If you figured out that I have an electrified line-haul railway, you’re partially right. My main station is the engine change point where those motors hand off to steam (and vice versa.) Most of those newfangled diesel-hydraulics run through…

Chuck (Modeling Central Japan in September, 1964 - with steam, diesel-hydraulics and cat motors)

I don’t model traction, but the guys I hang out with are longtime traction modelers.

In the Philadelphia area, there are two organizations that host meets, one at Rutgers University in the fall that draws folks from New York, and another every other year in the Philadelphia region.

The second one is hosted by the East Penn Traction Club, and features lots of layouts and vendors selling traction-related items.

The guys I know are O-scale modelers, and do a fair amount of scratch building to get what they want, but I think that’s part of the attraction.

I’ve been drawn into the party, building HO traction models from various suppliers.

They are craftsman kits, but not terribly difficult to build. If you’ve built a Branchline boxcar, you can probably handle one of these kits.

Bowser makes power mechanisms that are the default standard for HO traction modelers.

Since I’ve been building these cars, I’ve researched some of the lines in the Philly area and I can see the attraction of traction :wink: - but the layout I’m building is too small to add even a short bit of trolley track.

If you’re on the West Coast, there appears to be a fairly substantial traction community that is a legacy of the the Pacific Electric in California.

There also seems to be a decent traction community in the Chicago area.

I’ve seen the Bowser PCCs run - and they look very smooth.

And TCS makes a specific DCC decoder that mimics the sequence of brake lights, etc. involved in a trolley stop.

KND Enterprises makes a number of traction kits in HO and O scales, mostly Philly-area models, but a few Midwestern prototypes also.

The community may be small, but there is a passionate group of modelers out there if you look.

Good luck and have fun!

Eric

There are a few new traction models out there–like Bachmann’s neat little single-truck Birney, saving trouble for those who don’t want to repower an old Ken Kidder Birney so they travel slightly slower than Mach 1, and their excellent Peter Witt model streetcar. Interurbans and electric freight are still very much a niche except for those who aren’t afraid to scratchbuild or kitbash. It’s definitely a part of the hobby that appeals most to the person who wants something a bit different–and doesn’t mind building things. Fortunately, modeling traction generally means smaller layouts, smaller consists and relatively limited motive power–it’s not well-suited to the giant basement empire.

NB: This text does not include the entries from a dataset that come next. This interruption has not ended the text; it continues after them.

/-- `ld1.s r1=[r3],r2` (M2, R382). -/
def execLd1SR1R3R2 (qp : PredIdx) (r1 r3 r2 : GrIdx) (_hint : BitVec 2) (s : State) :
    Host.Outcome State Fault Refusal :=
  intLoad s qp r1 r3 (.reg r2) 1 .spec

/-- `ld1.s r1=[r3],imm9` (M3, R382). -/
def execLd1SR1R3Imm9 (qp : PredIdx) (r1 r3 : GrIdx) (imm9 : BitVec 9) (_hint : BitVec 2) (s : State) :
    Host.Outcome State Fault Refusal :=
  intLoad s qp r1 r3 (.imm (sext imm9)) 1 .spec

/-- `ld2.s r1=[r3]` (M1, R382). -/
def execLd2SR1R3 (qp : PredIdx) (r1 r3 : GrIdx) (_hint : BitVec 2) (s : State) : Host.Outcome State Fault Refusal :=
  intLoad s qp r1 r3 .none 2 .spec

/-- `ld2.s r1=[r3],r2` (M2, R382). -/
def execLd2SR1R3R2 (qp : PredIdx) (r1 r3 r2 : GrIdx) (_hint : BitVec 2) (s : State) :
    Host.Outcome State Fault Refusal :=
  intLoad s qp r1 r3 (.reg r2) 2 .spec

/-- `ld2.s r1=[r3],imm9` (M3, R382). -/
def execLd2SR1R3Imm9 (qp : PredIdx) (r1 r3 : GrIdx) (imm9 : BitVec 9) (_hint : BitVec 2) (s : State) :
    Host.Outcome State Fault Refusal :=
  intLoad s qp r1 r3 (.imm (sext imm9)) 2 .spec

/-- `ld4.s r1=[r3]` (M1, R382). -/
def execLd4SR1R3 (qp : PredIdx) (r1 r3 : GrIdx) (_hint : BitVec 2) (s : State) : Host.Outcome State Fault Refusal :=
  intLoad s qp r1 r3 .none 4 .spec

/-- `ld4.s r1=[r3],r2` (M2, R382). -/
def execLd4SR1R3R2 (qp : PredIdx) (r1 r3 r2 : GrIdx) (_hint : BitVec 2) (s : State) :
    Host.Outcome State Fault Refusal :=
  intLoad s qp r1 r3 (.reg r2) 4 .spec

/-- `ld4.s r1=[r3],imm9` (M3, R382). -/
def execLd4SR1R3Imm9 (qp : PredIdx) (r1 r3 : GrIdx) (imm9 : BitVec 9) (_hint : BitVec 2) (s : State) :
    Host.Outcome State Fault Refusal :=
  intLoad s qp r1 r3 (.imm (sext imm9)) 4 .spec

/-- `ld8.s r1=[r3]` (M1, R382). -/
def execLd8SR1R3 (qp : PredIdx) (r1 r3 : GrIdx) (_hint : BitVec 2) (s : State) : Host.Outcome State Fault Refusal :=
  intLoad s qp r1 r3 .none 8 .spec

/-- `ld8.s r1=[r3],r2` (M2, R382). -/
def execLd8SR1R3R2 (qp : PredIdx) (r1 r3 r2 : GrIdx) (_hint : BitVec 2) (s : State) :
    Host.Outcome State Fault Refusal :=
  intLoad s qp r1 r3 (.reg r2) 8 .spec

/-- `ld8.s r1=[r3],imm9` (M3, R382). -/
def execLd8SR1R3Imm9 (qp : PredIdx) (r1 r3 : GrIdx) (imm9 : BitVec 9) (_hint : BitVec 2) (s : State) :
    Host.Outcome State Fault Refusal :=
  intLoad s qp r1 r3 (.imm (sext imm9)) 8 .spec

/-- `ld1.a r1=[r3]` (M1, R383). -/
def execLd1AR1R3 (qp : PredIdx) (r1 r3 : GrIdx) (_hint : BitVec 2) (s : State) : Host.Outcome State Fault Refusal :=
  intLoad s qp r1 r3 .none 1 .adv

/-- `ld1.a r1=[r3],r2` (M2, R383). -/
def execLd1AR1R3R2 (qp : PredIdx) (r1 r3 r2 : GrIdx) (_hint : BitVec 2) (s : State) :
    Host.Outcome State Fault Refusal :=
  intLoad s qp r1 r3 (.reg r2) 1 .adv

/-- `ld1.a r1=[r3],imm9` (M3, R383). -/
def execLd1AR1R3Imm9 (qp : PredIdx) (r1 r3 : GrIdx) (imm9 : BitVec 9) (_hint : BitVec 2) (s : State) :
    Host.Outcome State Fault Refusal :=
  intLoad s qp r1 r3 (.imm (sext imm9)) 1 .adv

/-- `ld2.a r1=[r3]` (M1, R383). -/
def execLd2AR1R3 (qp : PredIdx) (r1 r3 : GrIdx) (_hint : BitVec 2) (s : State) : Host.Outcome State Fault Refusal :=
  intLoad s qp r1 r3 .none 2 .adv

/-- `ld2.a r1=[r3],r2` (M2, R383). -/
def execLd2AR1R3R2 (qp : PredIdx) (r1 r3 r2 : GrIdx) (_hint : BitVec 2) (s : State) :
    Host.Outcome State Fault Refusal :=
  intLoad s qp r1 r3 (.reg r2) 2 .adv

/-- `ld2.a r1=[r3],imm9` (M3, R383). -/
def execLd2AR1R3Imm9 (qp : PredIdx) (r1 r3 : GrIdx) (imm9 : BitVec 9) (_hint : BitVec 2) (s : State) :
    Host.Outcome State Fault Refusal :=
  intLoad s qp r1 r3 (.imm (sext imm9)) 2 .adv

/-- `ld4.a r1=[r3]` (M1, R383). -/
def execLd4AR1R3 (qp : PredIdx) (r1 r3 : GrIdx) (_hint : BitVec 2) (s : State) : Host.Outcome State Fault Refusal :=
  intLoad s qp r1 r3 .none 4 .adv

/-- `ld4.a r1=[r3],r2` (M2, R383). -/
def execLd4AR1R3R2 (qp : PredIdx) (r1 r3 r2 : GrIdx) (_hint : BitVec 2) (s : State) :
    Host.Outcome State Fault Refusal :=
  intLoad s qp r1 r3 (.reg r2) 4 .adv

/-- `ld4.a r1=[r3],imm9` (M3, R383). -/
def execLd4AR1R3Imm9 (qp : PredIdx) (r1 r3 : GrIdx) (imm9 : BitVec 9) (_hint : BitVec 2) (s : State) :
    Host.Outcome State Fault Refusal :=
  intLoad s qp r1 r3 (.imm (sext imm9)) 4 .adv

I model a line transitioning from electric to diesel (early 1950s) called the Sacramento Northern (northern California lines always play second banana to Pacific Electric) and my layout travels backwards in time–originally it was diesel-only, recently I erected trolley poles (but not wire yet) and started running steeplecabs and the occasional streetcar or interurban “fan trip” on my mainline.

Hi everybody!

Thank you very much for your comments on Traction model railroading - much appreciated. As you all know, I was the one who posed the question about where do traction model railroaders stand versus steam and diesel model railroaders in the hobby.

The last I heard, more than 20 years ago, steam model railroading was tops on the list by popularity. Diesel ran a close second to steam, and traction was a distance third according a reader survey conducted by Model Railroader magazine. I remember being very displeased with this finding. At the time, I could not understand how traction could be so far down the list of popularity. And I still don’t understand it, today. I believe that steam and diesel are still far ahead of traction today. Judging from supplies, kits and accessories sold in model train hobby stores, their mostly geared towards steam and diesel. I am aware that you can find plenty of supplies and accessories for building traction layouts and kit bashing (for the traction modeler). But, compared to steam and diesel, the availability of traction supplies, parts and accessories are limited. I find this very disheartening.

Whenever I think of steam and diesel model railroading, I see in my head, layouts with prairies, rolling land, livestock out to pasture. I also see box cars, gondolar cars, flatbed cars, tank cars and cabooses on tracks in the middle of nowhere. All this strikes me as rather boring. And, with the exception of the Zephur and the M-10000, I find diesel equally boring. Most of the engines and rolling stock just doesn’t appeal to me. But, getting back to the subject of steam, I definitely find the locomotives and their tenders most interesting and beautiful. But that is, nothing else. Even I find it difficult to imagine how anyone couldn’t find the steam locomotive extremely fascinating. The magnificent steam locomotive thundering down the track with all it’s moving parts and white steam billowing out from it’s sides and dar

Please excuse my lousy writing. I didn’t proof read my comment before posting it.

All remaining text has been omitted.